【主張】労務費転嫁は労使交渉?!
構造的賃上げの実現をめざす政府は、労務費の転嫁に関する指針を公表した(関連記事=最賃上昇や賃上げを根拠に 労務費転嫁で指針 受・発注者へ12の行動示す 政府)。微に入り細を穿つ内容に対し、まるで労使交渉では? と感じる向きも少なくないのではないか。
当事者双方に定期的な交渉機会を持つよう促したうえ、発注者側には転嫁を求められたことを理由に不利益取扱いをしないよう示唆。さらに価格交渉に関する記録をつくり、双方が保管するよう求めた。指針に沿わない行為によって公正取引を阻害するおそれがあれば、公取委が独占禁止法や下請代金法に基づき、厳正な対処をするとも述べている。ある意味、ここまで必要なのかと驚かされる。
人事労務に携わる立場から見逃せないのは、発注者側に対し、今後の賃上げを念頭に入れた価格交渉であっても、協議のテーブルにつくように明記した点。転嫁の根拠については公表資料を示せば足りるとされたのと併せて考えると、転嫁を求めたり、求められるケースは増えるだろう。労使間で価格交渉が話題にのぼることも避けられまい。実際、同指針に対する連合・清水秀行事務局長の談話では、「2024春季生活闘争とセットで取り組むことを通じ、経済も賃金も物価も安定的に上昇する経済社会へとステージの転換をはかるべく全力を挙げる」などとしている。

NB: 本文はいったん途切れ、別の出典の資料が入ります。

/-- `ARB.ACK` (R155): the lock is released and the winner selected at once. -/
theorem ackLine_spec (k : IrqClass) (i : Nat) (s : State) :
    ((ackLine k i s).classAt k).lockedLineId = none
      ∧ ((ackLine k i s).classAt k).maskBelowPriority = (s.classAt k).maskBelowPriority
      ∧ Wins (ackLine k i s) k ((ackLine k i s).classAt k).selectedLineId := by
  refine ⟨by simp [ackLine], by simp [ackLine], ?_⟩
  have h : ∀ s2 : State, Wins (arbitrate k s2) k ((arbitrate k s2).classAt k).selectedLineId := fun s2 => by
    rw [arbitrate_classAt_self]
    exact wins_congr (s := s2) (by simp) (by simp) (by simp) (best_wins s2 k)
  exact h _

end Sys2Proof.Machine
end

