-- ==== Sys2Proof/Tests/Slice0.lean ====
section
/-! SUPPORT. Tests: the bounds of `WellFormed`, hand-assembled command words, single steps with the results of
`spec/95_test_vectors.md` (the section stands in each comment), and for every statement with hypotheses a witness that
meets them. -/

namespace Sys2Proof.Tests

open Sys2Proof.Machine

/-! ### WellFormed: each check refuses the first value beyond its field, and admits the last within -/

theorem test_wf_clc : ([.clcInit 65536, .clcSet 65536 0, .clcGet 65536, .clcIsen 65536, .clcGetpre 65536]
    : List Instr).all (fun i => !i.wf) = true := by decide
theorem test_wf_srl : ([.srlSet 65536 0, .srlGet 65536, .srlAssert 65536, .srlClear 65536]
    : List Instr).all (fun i => !i.wf) = true := by decide
theorem test_wf_srb : ([.srbSetmask 65536 0, .srbSetraw 65536 0, .srbClearraw 65536 0, .srbGetmask 65536,
    .srbGetraw 65536, .srbGetmis 65536] : List Instr).all (fun i => !i.wf) = true := by decide
theorem test_wf_srbx : ([.srbxSetmask 65536 0, .srbxSetraw 65536 0, .srbxClearraw 65536 0, .srbxGetmask 65536,
    .srbxGetraw 65536, .srbxGetmis 65536] : List Instr).all (fun i => !i.wf) = true := by decide
theorem test_wf_arb : (Instr.arbSetlevel 65536 .fast 0 0 true).wf = false
    ∧ (Instr.arbTake .fast).wf = true ∧ (Instr.arbAck .normal).wf = true ∧ (Instr.arbSetmask .fast true 255).wf = true := by
  decide
theorem test_wf_vct_index : ([.vctStart 65536, .vctStop 65536, .vctReset 65536, .vctSetfreq 65536 0, .vctSetovf 65536 1,
    .vctSetalarm 65536 0 0, .vctTick 65536, .vctGetcnt 65536, .vctNext 65536] : List Instr).all (fun i => !i.wf) = true := by
  decide
theorem test_wf_vct_alarm : (Instr.vctSetalarm 0 256 0).wf = false ∧ (Instr.vctSetalarm 0 255 0).wf = true := by decide
theorem test_wf_vct_data : (Instr.vctSetfreq 0 (2 ^ 64)).wf = false ∧ (Instr.vctSetovf 0 (2 ^ 64)).wf = false
    ∧ (Instr.vctSetalarm 0 0 (2 ^ 64)).wf = false ∧ (Instr.vctSetfreq 65535 (2 ^ 64 - 1)).wf = true := by decide

/-! ### Decoding: words assembled by hand from R81, R82, R84 (V0 to V5) -/

theorem test_decode_clc :
    decode 0x0000FFFF#32 0#64 = .ok (.clcInit 65535)
      ∧ decode 0x01000003#32 0x1ABCD0201#64 = .ok (.clcSet 3 0xABCD0201#32)
      ∧ decode 0x02000000#32 0#64 = .ok (.clcGet 0) ∧ decode 0x03000001#32 7#64 = .ok (.clcIsen 1)
      ∧ decode 0x04000000#32 0#64 = .ok (.clcGetpre 0) := ⟨rfl, rfl, rfl, rfl, rfl⟩
theorem test_decode_srl :
    decode 0x11000002#32 0xFFFFFFFFFFFF9005#64 = .ok (.srlSet 2 0x9005#16)
      ∧ decode 0x12000007#32 0#64 = .ok (.srlGet 7) ∧ decode 0x13000000#32 0#64 = .ok (.srlAssert 0)
      ∧ decode 0x14000001#32 0#64 = .ok (.srlClear 1) := ⟨rfl, rfl, rfl, rfl⟩
theorem test_decode_srb :
    decode 0x21000000#32 0xFFFFFFFF#64 = .ok (.srbSetmask 0 0xFFFFFFFF#32)
      ∧ decode 0x22000001#32 0x3#64 = .ok (.srbSetraw 1 0x3#32)
      ∧ decode 0x23000000#32 0x700000005#64 = .ok (.srbClearraw 0 0x5#32)
      ∧ decode 0x24000000#32 0#64 = .ok (.srbGetmask 0) ∧ decode 0x25000001#32 0#64 = .ok (.srbGetraw 1)
      ∧ decode 0x26000000#32 0#64 = .ok (.srbGetmis 0) := ⟨rfl, rfl, rfl, rfl, rfl, rfl⟩
theorem test_decode_srbx :
    decode 0x31000000#32 0x3#64 = .ok (.srbxSetmask 0 0x3#32)
      ∧ decode 0x32000000#32 0xFC#64 = .ok (.srbxSetraw 0 0xFC#32)
      ∧ decode 0x33000002#32 0x1#64 = .ok (.srbxClearraw 2 0x1#32)
      ∧ decode 0x34000000#32 0#64 = .ok (.srbxGetmask 0) ∧ decode 0x35000000#32 0#64 = .ok (.srbxGetraw 0)
      ∧ decode 0x36000001#32 0#64 = .ok (.srbxGetmis 1) := ⟨rfl, rfl, rfl, rfl, rfl, rfl⟩
theorem test_decode_arb :
    decode 0x41000001#32 0xFFFFFFFFFFFF0003#64 = .ok (.arbSetlevel 1 .normal 3#8 0#8 true)
      ∧ decode 0x41010003#32 0x00305#64 = .ok (.arbSetlevel 3 .fast 5#8 3#8 false)
      ∧ decode 0x42010000#32 0#64 = .ok (.arbTake .fast) ∧ decode 0x43010000#32 0#64 = .ok (.arbAck .fast)
      ∧ decode 0x44000000#32 0x105#64 = .ok (.arbSetmask .normal true 5#8)
      ∧ decode 0x44000000#32 0xFF#64 = .ok (.arbSetmask .normal false 255#8) := ⟨rfl, rfl, rfl, rfl, rfl, rfl⟩
theorem test_decode_vct :
    decode 0x51000005#32 0#64 = .ok (.vctStart 5) ∧ decode 0x52000000#32 0#64 = .ok (.vctStop 0)
      ∧ decode 0x53000001#32 0#64 = .ok (.vctReset 1) ∧ decode 0x54000000#32 1000#64 = .ok (.vctSetfreq 0 1000)
      ∧ decode 0x55000000#32 0xFFFFFFFFFFFFFFFF#64 = .ok (.vctSetovf 0 0xFFFFFFFFFFFFFFFF)
      ∧ decode 0x56030002#32 500#64 = .ok (.vctSetalarm 2 3 500) ∧ decode 0x57000000#32 0#64 = .ok (.vctTick 0)
      ∧ decode 0x58000001#32 0#64 = .ok (.vctGetcnt 1) ∧ decode 0x59000000#32 0#64 = .ok (.vctNext 0) :=
  ⟨rfl, rfl, rfl, rfl, rfl, rfl, rfl, rfl, rfl⟩

/-- The illegal words of V0 and V7, by the reason the decoder names. -/
theorem test_decode_illegal :
    decode 0x00010000#32 0#64 = .error .reservedSub ∧ decode 0x05000000#32 0#64 = .error .reservedOp
      ∧ decode 0x10000000#32 0#64 = .error .reservedOp ∧ decode 0x27000000#32 0#64 = .error .reservedOp
      ∧ decode 0x37000000#32 0#64 = .error .reservedOp ∧ decode 0x40000000#32 0#64 = .error .reservedOp
      ∧ decode 0x41020000#32 0#64 = .error .reservedSub ∧ decode 0x42000001#32 0#64 = .error .reservedIdx
      ∧ decode 0x44020000#32 0#64 = .error .reservedSub ∧ decode 0x45000000#32 0#64 = .error .reservedOp
      ∧ decode 0x51010000#32 0#64 = .error .reservedSub ∧ decode 0x5A000000#32 0#64 = .error .reservedOp
      ∧ decode 0x60000000#32 0#64 = .error .reservedKind ∧ decode 0xFFFFFFFF#32 0#64 = .error .reservedKind
      ∧ decode 0x4102FFFF#32 0#64 = .error .reservedSub :=
  ⟨rfl, rfl, rfl, rfl, rfl, rfl, rfl, rfl, rfl, rfl, rfl, rfl, rfl, rfl, rfl⟩

/-- A table word as bits and as bytes (R62); `DATA` stands above `CMD`. -/
theorem test_tableWord : decodeTableWord 32 0x41000001 = some (.arbSetlevel 1 .normal 0#8 0#8 false)
    ∧ decodeTableWord 96 0x1000341000001 = some (.arbSetlevel 1 .normal 3#8 0#8 true)
    ∧ decodeTableWord 32 0x60000000 = none := by decide
theorem test_withFetchWord : step (State.reset.withFetchWord 32 0x02000000)
    = .next { State.reset with resp := some 0x103#64 } := by rfl

/-! ### Configurations and states -/

/-- The state after one instruction. -/
def after (i : Instr) (s : State) : State :=
  match exec i s with
  | .next t => t
  | _ => s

同指針が根拠資料の例として挙げた今年度の地域別最低賃金の上昇率は、3.8~5.5%。民間主要企業の妥結額は1万1245円、率では3.60%となっている。一方で連合の来春の春闘方針は、賃金実態が把握できない中小組合の要求基準を前年から1500円引き上げ、総額で1万5000円以上とした。とくに前年の賃上げを渋った企業には、改めて物価上昇分の賃上げを確保するための選択が求められている。
晴れて取引価格の改定がなされたあかつきには、着実に労務費へ還元したい。すべての交渉が見積もりどおりにいくのでもない限り、調整は当然必要になるはず。仮に原材料費やエネルギーコストの転嫁を優先したなどと思われれば、従業員ばかりか発注者からの信頼も失いかねない。